Thank you in advance.
R.
Hi Aaron,
Thanks for your comment. The patients groups I am analyzing are grouped together according to their molecular subtypes (that themselves are defined based on expression data), so I would assume that this reduces the variability across the samples. Please correct me if I am wrong.
As for your proposed solutions, I doublechecked both sample and gene annotations and everything seems to be as it should. When it comes to the genes I mentioned, I am referring to the genes involved in known disregulated pathways in colon cancer, so I would assume that at least some of them should show differential expression?

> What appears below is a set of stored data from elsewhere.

-- ==== Sys2Proof/Machine/Vector.lean ====
section
/-! DEFINITION. The vector instructions (04 R103 to R108, R127). -/

namespace Sys2Proof.Machine

open Sys2Proof

/-- VLD (R103). -/
def execVld (v : Nat) (s : State) : Out := .next (unitCommand s v 0x10 runVld)
/-- VST (R104). -/
def execVst (v : Nat) (s : State) : Out := .next (unitCommand s v 0x11 runVst)
/-- VALU (R61). -/
def execValu (v : Nat) (s : State) : Out := .next (unitCommand s v 0x12 runValu)
/-- VFN (R64). -/
def execVfn (v : Nat) (s : State) : Out := .next (unitCommand s v 0x13 runVfn)
/-- VRED (R63). -/
def execVred (v : Nat) (s : State) : Out := .next (unitCommand s v 0x14 runVred)
/-- VMASK (R107). -/
def execVmask (v : Nat) (s : State) : Out := .next (unitCommand s v 0x15 runVmask)
/-- VLANE (R107). -/
def execVlane (v : Nat) (s : State) : Out := .next (unitCommand s v 0x16 runVlane)
/-- VSYS MLD (R105). -/
def execMld (v : Nat) (s : State) : Out := .next (sysCommand s v 0 runMld)
/-- VSYS NLD (R105). -/
def execNld (v : Nat) (s : State) : Out := .next (sysCommand s v 1 runNld)
/-- VSYS RECST (R127). -/
def execRecst (v : Nat) (s : State) : Out := .next (sysCommand s v 2 runRecst)
/-- VSYS MST (R105). -/
def execMst (v : Nat) (s : State) : Out := .next (sysCommand s v 3 runMst)

end Sys2Proof.Machine
end

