/-- A paired device compares its heads with its partner's: equal heads match the step, different ones end the
comparison as DIVERGED at that step, and no head or no match within 2^28 ticks ends it as LOST or DIVERGED;
the partner's bindings are kept for the boundary (R333 to R336). The model's own choices in it: logs 9 and 59. -/
def Obligations.PairsCompared : Prop :=
  ∀ (s : State), s.proofs.pairState = 1 →
    (∀ a k h, Accepts s .pair a →
      (s.proofs.ownHeads = [] → ∃ t, exec (.pair a (.head k h)) s = .next t ∧
        { t with stl := s.stl, proofs := s.proofs } = s ∧
        t.proofs = { s.proofs with peerHeads := s.proofs.peerHeads.filter (fun p => p.1 != k) ++ [(k, h)] }) ∧
      (∀ own at_, s.proofs.ownHeads = [(k, own, at_)] → own = h → s.proofs.held = [] → s.memory.ddr.flips = [] →
        ∃ t, exec (.pair a (.head k h)) s = .next t ∧ t.proofs.pairState = 1 ∧
          t.proofs.matched = max s.proofs.matched k ∧ t.proofs.ownHeads = [] ∧ t.cores = s.cores ∧
          ∀ d, d ∈ t.proofs.gated ↔ d ∈ s.proofs.gated ∧ k < d.step) ∧
      (∀ own at_, s.proofs.ownHeads = [(k, own, at_)] → own ≠ h → s.memory.ddr.flips = [] →
        ∃ t, exec (.pair a (.head k h)) s = .next t ∧ t.proofs.pairState = 3 ∧ t.proofs.divStep = k ∧
          t.proofs.ownHeads = [] ∧ t.proofs.gated = [] ∧ t.cores = s.cores)) ∧
    (∀ a k v slots ends sw, Accepts s .pair a →
      let m := PairMsg.bindings k v slots ends sw
      ∃ t, exec (.pair a m) s = .next t ∧ { t with stl := s.stl, proofs := s.proofs } = s ∧
        t.proofs = { s.proofs with bindings := s.proofs.bindings.filter (· != m) ++ [m] }) ∧
    (∀ k own at_ rest, s.proofs.ownHeads = (k, own, at_) :: rest →
      (s.proofs.peerHeads.any fun p => p.1 == k) = false → s.memory.ddr.flips = [] →
      ∃ t, exec .pairHeadTimeout s = .next t ∧ t.proofs.pairState = 2 ∧ t.proofs.ownHeads = [] ∧
        t.proofs.gated = [] ∧ t.tick = (advance s (at_ + 2 ^ 28)).tick ∧ t.cores = s.cores ∧ t.prog = s.prog) ∧
    (∀ since, s.proofs.bindSince = some since → s.memory.ddr.flips = [] →
      ∃ t, exec .pairBindingTimeout s = .next t ∧ t.proofs.pairState = 3 ∧
        t.proofs.divStep = s.srv.curStep + 1 ∧ t.proofs.bindSince = none ∧ t.proofs.gated = [] ∧
        t.tick = (advance s (since + 2 ^ 28)).tick ∧ t.cores = s.cores)

/-- An image that every check passes is loaded with the cores in their setup sections; one that the first
checks refuse ends the launch. The host port reaches the shared region through its committed decoder: a write
stores its bytes, a read delivers them, and each line is tracked; while device memory is to be zeroed an access waits.
While the ROM waits for an image the port trains for CXL.io alone, and with the link a snapshot that waits is written.
The CDAT describes the region, on PF0 alone (R223, R228, R408, R409, R411, R433, R434, R446, R463, R465). The model's own
choices in it: logs 60, 61 and 68. -/
def Obligations.ImagesAndHostAccess : Prop :=
  ∀ (s : State),
    (s.prog.phase = .accepted → recordsOut s = true →
      let u := deriveGrade (removeCreated s)
      let im := s.prog.image
      (earlyRefusal u im = none → gridOk u im = true → formOk im = true → overDeclared im = none →
        lateRefusal u im = none → (s.fab.part ≠ .unassigned ∨ imgDevices im = 1) →
        ∃ t, exec .imageLoad s = .next t ∧ t.prog.phase = .loaded ∧ t.cores = loadCores im ∧ t.transit = [] ∧
          t.links = s.links ∧ t.load = s.load) ∧
      (∀ e, earlyRefusal u im = some e → ∃ t, exec .imageLoad s = .next t ∧ progHeld t = false ∧
        t.cores = s.cores ∧ t.links = s.links)) ∧
    (s.prog.phase ≠ .accepted → exec .imageLoad s = .next s) ∧
    (∀ l : HostLink, (l.width = 8 ∨ l.width = 16) →
      (l.rate = 4 ∧ l.flit256 = true ∨ 1 ≤ l.rate ∧ l.rate ≤ 3 ∧ l.flit256 = false) →
      let hif := { s.hif with
        link := if s.stl.romWait then { l with cache := false, mem := false } else l, polled := s.tick.gtc }
      (s.guard.captured = false ∨ s.guard.written = true →
        exec (.hostPortLinkTrained l) s = .next { s with hif := hif }) ∧
      (s.guard.captured = true → s.guard.written = false → ∃ t, exec (.hostPortLinkTrained l) s = .next t ∧
        { t with hif := s.hif, guard := s.guard, host := s.host } = s ∧ t.hif = hif ∧
        t.guard = { s.guard with written := true })) ∧
    (∀ l : HostLink, (l.width ≠ 8 ∧ l.width ≠ 16 ∨ (l.rate = 4 ∧ l.flit256 = false) ∨
        (1 ≤ l.rate ∧ l.rate ≤ 3 ∧ l.flit256 = true)) → exec (.hostPortLinkTrained l) s = .next s) ∧
    (cdatRead 0 0 = some (.dsmas 0 0 (2 ^ 36)) ∧ cdatRead 0 1 = some (.dslbis 0 .readLatency 400) ∧
      cdatRead 0 2 = some (.dslbis 0 .writeLatency 400) ∧ cdatRead 0 3 = some (.dslbis 0 .readBandwidth 100) ∧
      cdatRead 0 4 = some (.dslbis 0 .writeBandwidth 100) ∧ ∀ f i, f ≠ 0 ∨ 5 ≤ i → cdatRead f i = none) ∧
    exec .hdmDecoderCommit s = .next { s with hif := { s.hif with hdm := true } } ∧
    (∀ write dpa bs, s.hif.hdm = true → s.hif.link.mem = true → s.die.d48 = true → dpa + bs.length ≤ 2 ^ 36 →
      ddrHeld s = true → exec (.hostSharedAccess write dpa bs) s = .next { s with hif := { s.hif with
        sharedWait := s.hif.sharedWait ++ [(write, shareLo + dpa, bs)] } }) ∧
    (∀ dpa bs, s.hif.hdm = true → s.hif.link.mem = true → s.die.d48 = true → dpa + bs.length ≤ 2 ^ 36 →
      ddrHeld s = false →
      (badWords s.memory.ddr (shareLo + dpa) bs.length = [] →
        ∃ t, exec (.hostSharedAccess true dpa bs) s = .next t ∧ { t with hif := s.hif, memory := s.memory } = s ∧
          (∀ k, k < bs.length → memByte t.memory.ddr (shareLo + dpa + k) = bs.getD k 0) ∧
          ∀ x, x < shareLo + dpa ∨ shareLo + dpa + bs.length ≤ x →
            memByte t.memory.ddr x = memByte s.memory.ddr x) ∧
      (badWords s.memory.ddr (shareLo + dpa) bs.length = [] →
        correctedWords s.memory.ddr (shareLo + dpa) bs.length = [] →
        ∃ t, exec (.hostSharedAccess false dpa bs) s = .next t ∧ { t with hif := s.hif } = s ∧
          t.hif.readOut = memGet s.memory.ddr (shareLo + dpa) bs.length ∧ t.hif.readBad = false ∧
          (0 < bs.length → bs.length ≤ 64 → dpa % 64 = 0 → t.hif.tracker.head? = some ((shareLo + dpa) / 64))))

/-! ### The stile -/

/-- The ROM starts the firmware of slot A, else of slot B, else waits for an image of the host over the trained port;
SPDM answers are signed with a usable identity key or refused; a session needs the anchor, is renewed by what comes in
it, and ends by END_SESSION or a missed heartbeat; a chain is installed after GET_CSR, and checked; measurements are
answered by index; a debug token that passes opens its scopes with keys and plates zeroed, and the nonce is fresh after
any; the unlock expires; the watchdog ends what the stile was doing, and by the check of the copy in RAM it runs again or
stays halted; a closed test access port answers only IDCODE, BYPASS and the token register, and what a token opened
(R443 to R457). The model's own choices in it: that a stile that restarts is at once RUNNING (log 19); the heartbeat's
two periods (log 98); the chain's check as it is installed (log 100); logs 9, 16 and 17. -/
def Obligations.StileCommands : Prop :=
  ∀ (s : State),
    (∀ a b, s.stl.state = 0 → s.pins.pgStl = true → s.die.d49 = true → s.stl.romWait = false →
      (flashOk s a = true ∨ flashOk s b = true → ∃ t, exec (.bootRomStart a b) s = .next t ∧
        (ChansQuiet s → { t with stl := s.stl, pwr := s.pwr } = s) ∧ t.stl.state = 1 ∧ t.pwr.boot = 1 ∧
        t.stl.source = (if flashOk s a then 0 else 1) ∧
        t.stl.svn = fwSvn (if flashOk s a then a.bytes else b.bytes) ∧
        t.stl.meas2 = fwDigest (if flashOk s a then a.bytes else b.bytes) ∧
        t.stl.identity = (s.lcf.wrapped && (s.lcf.state == 1 || s.lcf.state == 2)) ∧
        t.stl.cert = (s.lcf.wrapped && s.stl.chain != [] && Config.chainOk s.stl.chain)) ∧
      (flashOk s a = false → flashOk s b = false → exec (.bootRomStart a b) s =
        .next { s with
          stl := { s.stl with romWait := true }
          hif := { s.hif with link := { s.hif.link with cache := false, mem := false } } })) ∧
    (∀ im, s.stl.romWait = true → s.hif.link.rate = 0 → exec (.fwLoad im) s = .next s) ∧
    (∀ im, s.stl.romWait = true → s.hif.link.rate ≠ 0 → (fwOk s im = true → ∃ t, exec (.fwLoad im) s = .next t ∧
        (ChansQuiet s → { t with stl := s.stl, pwr := s.pwr } = s) ∧ t.stl.state = 1 ∧ t.stl.source = 2 ∧
        t.stl.romWait = false ∧ t.pwr.boot = 1) ∧
      (fwOk s im = false → exec (.fwLoad im) s = .next s)) ∧
    (s.stl.state = 1 →
      (∀ version m,
        let live := liveSessions s
        let v := if m.session = 0 then { s with stl := { s.stl with sessions := live } }
          else { s with stl := { s.stl with
            sessions := live.map fun x => if x.id = m.session then { x with since := s.tick.gtc } else x } }
        let ok := Config.spdmAnswer s.free
        let tells := fun (x : State) (bs : List Byte) => exec (.spdmRequest version m) s =
          .next { x with stl := { x.stl with answer := bs }, free := s.free + 1 }
        let signs := fun (x : State) =>
          tells x (if identityUsable s then ok ++ signatureBytes s ok else [0x7F, 0x05])
        (version ≠ 0x12 → version ≠ 0x13 → tells s [0x7F, 0x41]) ∧
        (version = 0x12 ∨ version = 0x13 →
          (m.session ≠ 0 → (∀ x ∈ live, x.id ≠ m.session) →
            tells { s with stl := { s.stl with sessions := live } } [0x7F, 0x02]) ∧
          (m.session = 0 ∨ (∃ x ∈ live, x.id = m.session) →
            (m.ask = .plain → tells v ok) ∧ (m.ask = .signed → signs v) ∧
            (m.ask = .getCsr → signs { v with stl := { v.stl with csr := v.stl.csr || identityUsable s } }) ∧
            (∀ chain, m.ask = .setCertificate chain → (s.stl.csr = false → tells v [0x7F, 0x04]) ∧
              (s.stl.csr = true → tells { v with stl := { v.stl with
                chain := chain, cert := s.lcf.wrapped && chain != [] && Config.chainOk chain } } ok)) ∧
            (m.ask = .heartbeat ∨ m.ask = .keyUpdate ∨ m.ask = .endSession →
              (m.session = 0 → tells v [0x7F, 0x04]) ∧
              (m.session ≠ 0 → (m.ask = .heartbeat → tells v ok) ∧
                (m.ask = .keyUpdate → tells { v with stl := { v.stl with
                  sessions := v.stl.sessions.map fun x =>
                    if x.id = m.session then { x with updates := x.updates + 1 } else x } } ok) ∧
                (m.ask = .endSession → tells { v with stl := { v.stl with
                  sessions := v.stl.sessions.filter fun x => x.id != m.session } } ok)))))) ∧
      (∀ session anchor valid,
        let ok := Config.spdmAnswer s.free
        let answers := fun (bs : List Byte) => exec (.keyExchange session anchor valid) s =
          .next { s with stl := { s.stl with answer := bs }, free := s.free + 1 }
        let allowed := s.stl.anchor ≠ 0 ∧ anchor = s.stl.anchor ∧ valid = true ∧ identityUsable s = true
        (allowed → (liveSessions s).length < 8 →
          (1 < session → keyHeld s session = false → exec (.keyExchange session anchor valid) s =
            .next { s with
              stl := { s.stl with
                sessions := { id := session, ems := Config.exportSecret s.free, period := Config.heartbeat s.free
                              since := s.tick.gtc } :: liveSessions s
                answer := ok ++ signatureBytes s ok }
              free := s.free + 1 }) ∧
          (session ≤ 1 ∨ keyHeld s session = true → exec (.keyExchange session anchor valid) s = .next s)) ∧
        (allowed → 8 ≤ (liveSessions s).length → answers [0x7F, 0x03]) ∧ (¬ allowed → answers [0x7F, 0x05])) ∧
      (let answers := fun (i : Nat) (bs : List Byte) =>
        exec (.getMeasurements ⟨i, false⟩) s =
          .next { s with stl := { s.stl with answer := bs }, free := s.free + 1 } ∧
        (identityUsable s = true → exec (.getMeasurements ⟨i, true⟩) s = .next { s with
          stl := { s.stl with answer := bs ++ signatureBytes s bs }, free := s.free + 1 }) ∧
        (identityUsable s = false → exec (.getMeasurements ⟨i, true⟩) s = .next { s with
          stl := { s.stl with answer := [0x7F, 0x05] }, free := s.free + 1 })
       answers 0 [16] ∧ (∀ i, 1 ≤ i → i ≤ 16 → answers i (digestBytes (measurement s i))) ∧
        answers 0xFF ((List.range 16).flatMap fun i => digestBytes (measurement s (i + 1))) ∧
        ∀ i sg, 16 < i → i ≠ 0xFF → exec (.getMeasurements ⟨i, sg⟩) s = .next { s with
          stl := { s.stl with answer := [0x7F, 0x01] }, free := s.free + 1 }) ∧
      (∀ token, ∃ t, exec (.debugTokenSubmit token) s = .next t ∧ t.free = s.free + 1 ∧
        t.stl.nonce = Config.debugNonce s.free ∧
        (tokenOk s token = true → t.lcf.unlocked = true ∧ t.lcf.scope = tokenScope token ∧
          t.stl.identity = false ∧ t.stl.sessions = [] ∧ ∀ v, coreAt t v = zeroCore (coreAt s v)) ∧
        (tokenOk s token = false → { t with stl := s.stl, free := s.free } = s)) ∧
      (∀ l, s.stl.wdtEn = true →
        let ram := upsetRam s.stl.ram l
        ∃ t, exec (.stileWatchdogExpiry l) s = .next t ∧
        t.stl.wdtResets = min (s.stl.wdtResets + 1) 255 ∧ t.lcf.busy = false ∧ t.fab.waitMgmt = [] ∧
        t.lcf.unlocked = false ∧ t.stl.ram = ram ∧
        (s.memory.ddr.flips = [] → t.proofs.due = none ∧ t.cores = s.cores ∧ t.links = s.links) ∧
        (s.proofs.due = none → t.memory = s.memory ∧ t.cores = s.cores) ∧
        t.stl.state = if badWords ram 0 s.stl.ramBytes = [] ∧ sha256 (memGet ram 0 s.stl.ramBytes) = s.stl.meas2 ∧
          (recentResets s).length < 3 then 1 else 3)) ∧
    (s.lcf.unlocked = true → ∃ t, exec .debugUnlockExpiry s = .next t ∧
      { t with lcf := s.lcf, stl := s.stl, tick := s.tick } = s ∧
      t.lcf = { s.lcf with unlocked := false, scope := 0, until_ := 0 } ∧
      t.tick = (advance s s.lcf.until_).tick) ∧
    (s.lcf.unlocked = false → exec .debugUnlockExpiry s = .next s) ∧
    (∀ u, (s.lcf.lockFuse = false ∨ s.lcf.state = 3 → tapAnswers s u = true) ∧
      (u = .idcode ∨ u = .bypass ∨ u = .tokenReg → tapAnswers s u = true) ∧
      (s.lcf.lockFuse = true → s.lcf.state ≠ 3 →
        (u = .boundary → tapAnswers s u = (s.lcf.unlocked && s.lcf.scope.getLsbD 0)) ∧
        (u = .instrument → tapAnswers s u = (s.lcf.unlocked && s.lcf.scope.getLsbD 1)) ∧
        (u = .scan → tapAnswers s u = (s.lcf.unlocked && s.lcf.scope.getLsbD 2))))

Would you assume that the low logFC could be because the majority of the samples are unpaired? (Some of the tumor samples have normal samples, while others do not)
Any additional advices would be much appreciated :)
R.
If you are looking for signals associated with groups of genes, perhaps you want to consider gene set enrichment analysis approaches. As for low logFC, those are not that unusual in human tumor systems. I cannot say with certainty that nothing you are doing is incorrect, but I would not necessarily use logFC as a marker of something being wrong. You mention that you have thousands of genes with significant results and that is what I would expect with a tumor/normal comparison.
I hope your subtypes are not defined from the same expression data that you're using for the DE analysis. This would be classic data dredging - see my comments on a related problem in the single-cell RNA-seq context here. Putting that aside, using subtypes will not necessarily protect you against sex and age effects (otherwise you would get meaningless "subtypes" like old-man-cancer). These clusters have a certain coarseness in which there is still variability to be modelled.
If you are confident that the sample/gene annotations are correct, the only remaining possibility is that your biological assumptions are wrong and these critical genes don't change much in expression. Don't like it? Take it up with TCGA. There are a number of possible reasons that require some deeper understanding of the system/disease than I currently have. For example, if the tumours are highly heterogeneous (even within subtypes), strong log-fold changes for driver genes in one tumour population might be "diluted" by near-zero log-fold changes in other populations. And it's entirely possible to disrupt critical genes without affecting expression, especially in signalling pathways dependent on post-translation modifications.
The absence of pairing should have very little (almost nothing!) to do with the log-fold change estimate.